Upon my arrival to the home I noticed two things. The first being the limited number of vehicles in the parking lot. Alex had always been pretty popular in school, why weren’t there more students? The second being how exhausted Mr. Winters looked.

Mr. Winters was like a father to me. While I was signing the guest book, Mr. Winters caught my eye and walked over to me, abandoning the other guests. I was digging through my purse for my wallet when I was interrupted.

“Abbie, you know I don’t expect you to donate any money. You’ve always been like a daughter to me.”

I looked up, making eye contact, “Jacob, you know that if I were to put a check in that donation box for 20,000 dollars it would be like anyone else giving you a penny. Please? You need it more than I do. You know me, I’d probably just buy more shoes with it anyway. As if I need any more.”

Jacob Winters looked at me and smiled, “I’m going to turn around and greet the rest of my guests. If I don’t see you write out a check for an insanely high amount, it’s not my problem.”

I quickly embraced him before he wandered away, “I’m sorry, Daddy. I’m going to miss calling you that.”

“Oh, Abbie. You know, you’ll always be the daughter I never had. I’m sorry, too. You and Alex were perfect for each other.”

By the time we let go, I was crying again. Wiping away my tears, I watched him walk back to the other guests. I began my search for my wallet once again. After sticking my check in the donation box, I slowly walked into the main room.

I felt nervous seeing everyone staring at me. A few hushed whispers reached my ears. Most of them were relatively the same.

“Yes, that’s her. The girl he was dating”

“I heard his girlfriend was the driver. That’s her. The girl up front. The one in the purple.”

I wanted to get away from these people. Out of earshot. I knew it wasn’t my fault, but it still hurt. Looking down at his still form, it felt surreal. As if I was watching a very cheap, poorly made movie.

I was staring. I knew it, too. But I thought that if I looked hard enough, long enough that I would see his chest rise and fall with his light breathing. He was merely sleeping. He couldn’t be gone. He couldn’t be…

My breath caught in my throat on the last word. I managed to swallow, but barely.

Dead.

Then, as if it was staring me in the face, I saw it. Something that looked hastily written, but was still clear as day. A note with ABBIE written across the top, tucked into his left breast pocket.

Carefully, I removed the note from his pocket. Walking over to Jacob Winters, I asked him, “Did you know about this?”

Looking down at the note in my hand, he nodded, “It’s what he wanted. He left me on like it and he didn’t want me to just hand yours to you. He wanted you to find it. He didn’t explain why, just that it was important. He specifically wrote that I needed to put it in his tuxedo pocket at the funeral and that it needed to be an outer pocket.

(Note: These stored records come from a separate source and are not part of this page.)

-- ==== Sys2Proof/Tests/Slice0.lean ====
section
/-! SUPPORT. Tests/Slice0.lean: words written out from the spec's encodings, ill-formed terms and illegal words refused, the
spec's test vectors (95_test_vectors.md), and for each statement with hypotheses a witness that meets them. -/

namespace Sys2Proof.Tests

open Sys2Proof.Machine Sys2Proof.Claims

set_option Elab.async false

/-! ## Decoding: each row's word, operand bits written out by hand -/

theorem test_decode_control :
    decode 0b000000_00000000000000000000000000#32 = .ok (.endp) ∧
    decode 0b000001_00000000000000000000000000#32 = .ok (.nop) ∧
    decode 0b000010_000_0000000_1000000000000011#32 = .ok (.skipev 0x8003) ∧
    decode 0b000110000_011_00000000000000000000#32 = .ok (.outadd 3) := by decide

theorem test_decode_loads :
    decode 0b000100_101_0000000_1011111110000001#32 = .ok (.ldi 5 0xBF81) ∧
    decode 0b000101_010_00000000000000000_101011#32 = .ok (.ldp 2 43) := by decide

theorem test_decode_sample_arithmetic :
    decode 0b001000_110_011_101_00000000000000000#32 = .ok (.sadd 6 3 5) ∧
    decode 0b001001_110_011_101_00000000000000000#32 = .ok (.ssub 6 3 5) ∧
    decode 0b001010_110_011_101_00000000000000000#32 = .ok (.smul 6 3 5) ∧
    decode 0b001011_110_011_101_00000000000000000#32 = .ok (.sdiv 6 3 5) := by decide

theorem test_decode_sample_scalar :
    decode 0b001100_110_011_101_00000000000000000#32 = .ok (.saddf 6 3 5) ∧
    decode 0b001101_110_011_101_00000000000000000#32 = .ok (.ssubf 6 3 5) ∧
    decode 0b001110_110_011_101_00000000000000000#32 = .ok (.smulf 6 3 5) ∧
    decode 0b001111_110_011_101_00000000000000000#32 = .ok (.sdivf 6 3 5) := by decide

theorem test_decode_sample_shaping :
    decode 0b010000_110_011_101_001_00000000000000#32 = .ok (.sclip 6 3 5 1) ∧
    decode 0b010001_110_011_101_001_00000000000000#32 = .ok (.swrap 6 3 5 1) ∧
    decode 0b010010_110_011_101_001_100_00000000000#32 = .ok (.slin 6 3 5 1 4) := by decide

theorem test_decode_moves :
    decode 0b010011_110_011_00000000000000000000#32 = .ok (.smov 6 3) ∧
    decode 0b010100_110_011_101_00000000000000000#32 = .ok (.spack 6 3 5) ∧
    decode 0b010101_110_011_00000000000000000000#32 = .ok (.sgetl 6 3) ∧
    decode 0b010110_110_011_00000000000000000000#32 = .ok (.sgetr 6 3) ∧
    decode 0b011100_110_011_00000000000000000000#32 = .ok (.fmov 6 3) := by decide

theorem test_decode_scalar_arithmetic :
    decode 0b011000_110_011_101_00000000000000000#32 = .ok (.fadd 6 3 5) ∧
    decode 0b011001_110_011_101_00000000000000000#32 = .ok (.fsub 6 3 5) ∧
    decode 0b011010_110_011_101_00000000000000000#32 = .ok (.fmul 6 3 5) ∧
    decode 0b011011_110_011_101_00000000000000000#32 = .ok (.fdiv 6 3 5) := by decide

theorem test_decode_buffer :
    decode 0b100000_110_011_00000000000000000000#32 = .ok (.brd 6 3) ∧
    decode 0b100001_110_011_00100000000000000000#32 = .ok (.brd1 6 3 true) ∧
    decode 0b100010000_011_101_00000000000000000#32 = .ok (.bwr 3 5) ∧
    decode 0b100011_110_011_00000000000000000000#32 = .ok (.rscale 6 3) ∧
    decode 0b100001_110_011_000_00000000000000000#32 = .ok (.brd1 6 3 false) := by decide

theorem test_decode_time :
    decode 0b100100_110_011_00000000000000000000#32 = .ok (.sec2fr 6 3) ∧
    decode 0b100101_110_011_00000000000000000000#32 = .ok (.fr2sec 6 3) := by decide

theorem test_decode_units :
    decode 0b101000_110_011_00000000000000000000#32 = .ok (.dly 6 3) ∧
    decode 0b101001_110_011_00000000000000000000#32 = .ok (.comb 6 3) ∧
    decode 0b101010_110_011_00000000000000000000#32 = .ok (.biq 6 3) ∧
    decode 0b101011_110_011_00000000000000000000#32 = .ok (.stft 6 3) := by decide

/-- 95_test_vectors.md T-DEC-1 to T-DEC-11. -/
theorem test_decode_vectors :
    decode 0x00000000 = .ok .endp ∧ decode 0x04000000 = .ok .nop ∧ decode 0x08000004 = .ok (.skipev 4) ∧
    decode 0x1400003F = .ok (.ldp 0 63) ∧ decode 0x18100000 = .ok (.outadd 1) ∧
    decode 0x84120000 = .ok (.brd1 0 1 true) ∧ decode 0x88120000 = .ok (.bwr 1 1) ∧
    decode 0x48000000 = .ok (.slin 0 0 0 0 0) ∧ decode 0x4BFFF800 = .ok (.slin 7 7 7 7 7) ∧
    decode 0xAC800000 = .ok (.stft 1 0) ∧ decode 0x10807F80 = .ok (.ldi 1 0x7F80) := by decide

/-- 95_test_vectors.md T-DEC-12 to T-DEC-23, each with the check of 30_encoding.md R157 that fails. -/
theorem test_decode_illegal :
    decode 0x04000001 = .error .requiredZero ∧ decode 0x08000000 = .error .skipevZero ∧
    decode 0x08800004 = .error .requiredZero ∧ decode 0x10810000 = .error .requiredZero ∧
    decode 0x14000040 = .error .ldpIndex ∧ decode 0x20840001 = .error .requiredZero ∧
    decode 0x18800000 = .error .requiredZero ∧ decode 0x84160000 = .error .requiredZero ∧
    decode 0x88800000 = .error .requiredZero ∧ decode 0xFC000000 = .error .reservedOpcode ∧
    decode 0x5C000000 = .error .reservedOpcode ∧ decode 0x0C000000 = .error .reservedOpcode := by decide

theorem test_decode_truncated : decodeBytes [0x00, 0x00, 0x84] = .error .truncated := by decide

/-- The lowest address holds bits 7:0 (20_memory.md R109); what follows the word is handed on. -/
theorem test_decode_bytes :
    decodeBytes [0x00, 0x00, 0x84, 0x20, 0xAB] = .ok (.sadd 1 0 2, [0xAB]) ∧
    decodeTableWord 32 0x20840000 = some (.sadd 1 0 2) := by decide

/-! ## Well-formedness: an ill-formed term for each check -/

theorem test_wf_refuses_skipev_zero : (Instr.skipev 0).wf = false := by decide
theorem test_wf_refuses_ldp_past_the_parameters : (Instr.ldp 0 64).wf = false := by decide
theorem test_wf_accepts_the_bounds :
    (Instr.skipev 1).wf = true ∧ (Instr.skipev 0xFFFF).wf = true ∧ (Instr.ldp 7 63).wf = true := by decide

/-- 00_scope.md R5: a configuration that breaks a constraint is refused, one at the edge of each is not. -/
theorem test_config_check :
    (∀ p ∈ ([{ fftN := 1000 }, { fftN := 4, hop := 2 }, { hop := 0 }, { hop := 1024 }, { hop := 3 }, { chans := 1 },
      { dlyLen := 1 }, { combLen := 1 }, { progLen := 0 }, { progLen := 65537 }, { nparam := 65537 }, { bufCap := 1 },
      { rangeMax := 0 }, { bqFmin := 0xBF800000 }, { bqQmin := 0x7FC00000 }, { bqFmaxR := (1, 2) }] : List Config.Params),
      p.check = none) ∧
    (∀ p ∈ ([{}, { fftN := 8, hop := 1 }, { fftN := 131072 }, { nparam := 0 }, { bufCap := 2, dlyLen := 2 },
      { rangeMax := 0x7F800000 }, { bqFmaxR := (-1, 4) }, { bqFmaxR := (499999999, 1000000000) },
      { rateReset := 0x7FC00000 }] : List Config.Params), p.check = some p) ∧
    Config.numBins = 513 ∧ Config.ringLen = 2048 ∧ Config.overlap = 4 ∧ Config.chans = 2 := by decide +kernel

/-- 00_scope.md R6, 44_effects.md R440: the ROM constants the spec prints. -/
theorem test_rom_constants :
    [0, 1, 256, 511, 512, 767, 1023].map windowRom =
      [0, 0x3B7FFFF0, 0x3F402004, 0x3F7FFFF0, 0x3F7FFFF0, 0x3F402004, 0] ∧
    [1, 2, 512].map nomRom = [0x3FC90FDB, 0x40490FDB, 0x44490FDB] ∧ devK = 0x3F22F983 ∧ synK = 0x3FC90FDB ∧
    envBeta = 0x3DCCCCD0 ∧ bqFmaxRn = 0x3EFAE148 := by decide +kernel

/-! ## Instructions, on the vectors of 95_test_vectors.md -/

/-- What the tests look at after an instruction. -/
def after (i : Instr) (s : State) (look : State → Bool) : Bool :=
  match exec i s with
  | .next t => look t
  | .fault _ => false
  | .refused _ => false

/-- What the tests look at after a step. -/
def afterStep (s : State) (look : State → Bool) : Bool :=
  match step s with
  | .next t => look t
  | .fault _ => false
  | .refused _ => false

/-- The Sample result, the flags and `pc` of an instruction run at `pc = 0` with no flag set. -/
def givesS (i : Instr) (s : State) (d : RegIdx) (v : Sample) (f : FlagSet) : Bool :=
  after i s fun t => t.getS d = v && t.fflags = f && t.pc = 1

/-- The scalar result, the flags and `pc`. -/
def givesF (i : Instr) (s : State) (d : RegIdx) (v : Word) (f : FlagSet) : Bool :=
  after i s fun t => t.getF d = v && t.fflags = f && t.pc = 1

/-- Reset with two sample and two scalar registers set. -/
def regs (x y : Sample) (u v : Word) : State := (((State.reset.setS 0 x).setS 1 y).setF 0 u).setF 1 v

/-- T-SMP-1, T-SMP-2. -/
theorem test_sadd :
    (givesS (.sadd 2 0 1) (regs ⟨0x3FC00000, 0xC0000000⟩ ⟨0x3E800000, 0x3F000000⟩ 0 0) 2 ⟨0x3FE00000, 0xBFC00000⟩ 0
      && givesS (.sadd 2 0 1) (regs ⟨0x7F800000, 0⟩ ⟨0xFF800000, 0x80000000⟩ 0 0) 2 ⟨0x7FC00000, 0⟩ flagNV) = true := by decide +kernel

/-- T-SMP-3, T-SMP-4. -/
theorem test_ssub :
    (givesS (.ssub 2 0 1) (regs ⟨0x3F800000, 0x3F000000⟩ ⟨0x3E800000, 0x3F000000⟩ 0 0) 2 ⟨0x3F400000, 0⟩ 0
      && givesS (.ssub 2 0 1) (regs ⟨0x80000000, 0⟩ ⟨0, 0⟩ 0 0) 2 ⟨0x80000000, 0⟩ 0) = true := by decide +kernel

/-- T-SMP-5, T-SMP-6. -/
theorem test_smul :
    (givesS (.smul 2 0 1) (regs ⟨0x7F7FFFFF, 0x80000000⟩ ⟨0x40000000, 0x40A00000⟩ 0 0) 2 ⟨0x7F800000, 0x80000000⟩ 0b00101
      && givesS (.smul 2 0 1) (regs ⟨0x00800001, 0x00800000⟩ ⟨0x3F000000, 0x3F7FFFFF⟩ 0 0) 2 ⟨0x00400000, 0x00800000⟩ 0b00011) = true := by decide +kernel

/-- T-SMP-7. -/
theorem test_sdiv :
    (givesS (.sdiv 2 0 1) (regs ⟨0x3F800000, 0xBF800000⟩ ⟨0x40400000, 0x80000000⟩ 0 0) 2 ⟨0x3EAAAAAB, 0x7F800000⟩ 0b01001) = true := by decide +kernel

/-- T-SMP-8, T-SMP-9. -/
theorem test_saddf :
    (givesS (.saddf 2 0 0) (regs ⟨0x3F800000, 0xBF800000⟩ ⟨0, 0⟩ 0x3F000000 0) 2 ⟨0x3FC00000, 0xBF000000⟩ 0
      && givesS (.saddf 2 0 0) (regs ⟨0x3F800000, 0x3F800000⟩ ⟨0, 0⟩ 0x33800000 0) 2 ⟨0x3F800000, 0x3F800000⟩ flagNX) = true := by decide +kernel

/-- T-SMP-10. -/
theorem test_ssubf :
    (givesS (.ssubf 2 0 0) (regs ⟨0x3F800000, 0xBF800000⟩ ⟨0, 0⟩ 0x3F000000 0) 2 ⟨0x3F000000, 0xBFC00000⟩ 0) = true := by decide +kernel

/-- T-SMP-11, T-SMP-12. -/
theorem test_smulf :
    (givesS (.smulf 2 0 0) (regs ⟨0x3F000000, 0xC0400000⟩ ⟨0, 0⟩ 0x40000000 0) 2 ⟨0x3F800000, 0xC0C00000⟩ 0
      && givesS (.smulf 2 0 0) (regs ⟨0x7F800000, 0x3F800000⟩ ⟨0, 0⟩ 0 0) 2 ⟨0x7FC00000, 0⟩ flagNV) = true := by decide +kernel

/-- T-SMP-13, T-SMP-14. -/
theorem test_sdivf :
    (givesS (.sdivf 2 0 0) (regs ⟨0x3F800000, 0x40400000⟩ ⟨0, 0⟩ 0x40000000 0) 2 ⟨0x3F000000, 0x3FC00000⟩ 0
      && givesS (.sdivf 2 0 0) (regs ⟨0x3F800000, 0⟩ ⟨0, 0⟩ 0x80000000 0) 2 ⟨0xFF800000, 0x7FC00000⟩ 0b11000) = true := by decide +kernel

/-- T-SMP-16, T-SMP-17. -/
theorem test_sclip :
    (givesS (.sclip 2 1 0 1) (regs ⟨0, 0⟩ ⟨0x7FA00000, 0x80000000⟩ 0 0x3F800000) 2 ⟨0x7FA00000, 0x80000000⟩ 0
      && givesS (.sclip 2 1 0 1) (regs ⟨0, 0⟩ ⟨0, 0x40000000⟩ 0x3F800000 0xBF800000) 2 ⟨0x3F800000, 0xBF800000⟩ 0) = true := by decide +kernel

/-- T-WRAP-1, T-WRAP-4, T-WRAP-8, T-WRAP-9. -/
theorem test_swrap :
    (givesS (.swrap 2 1 0 1) (regs ⟨0, 0⟩ ⟨0x3FA00000, 0x3F800000⟩ 0xBF800000 0x3F800000) 2 ⟨0xBF400000, 0xBF800000⟩ 0
      && givesS (.swrap 2 1 0 1) (regs ⟨0, 0⟩ ⟨0xB0800000, 0x7FC00000⟩ 0 0x3F800000) 2 ⟨0x3F800000, 0x7FC00000⟩ 0b10001) = true := by decide +kernel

Also, that the left side was preferred to the right, but as long as you could see it, which side didn’t matter too much. He also wrote that you would know what it meant.”

I nodded briefly before looking again at the note. I remembered when Alex and I were younger. We would always dress up in our prettiest clothes and pretend to be going to a wedding. Not just any wedding, either. Our wedding. We had it all planned out. It would be a small ceremony. He would wear a classic black tuxedo. Very sharp. And I? I would wear an elegant strapless. Our guest list would include our closest friends and family. And because we were five, we’d serve mac and cheese with hot dogs for the meal. Neither of us had been to a wedding when we planned how our was going to be. We didn’t know that after the ceremony, the couple would have a reception. What we did know from watching TV weddings was that sometime during the meal, there was a toast. So, during our play weddings, which usually took place right before lunch, at the very end, Alex would give his toast. It was the same toast every time we played. He would put his hand over his left breast pocket and say, ‘Abbie, you’ll always be in my heart.’

And I was.

I was brought out of my memories when Mr. Winters asked, “Are you going to read it?”

“Oh, yeah.”

I opened the note slowly, nervous about what I would read.

Dear Abbie,

It took me a long time to think of the words to explain what you mean to me. I love you. I know it’s not as eloquent as a poet, but they are powerful words. Not words to say to just anyone, because when you do, they become empty. They no longer mean anything special.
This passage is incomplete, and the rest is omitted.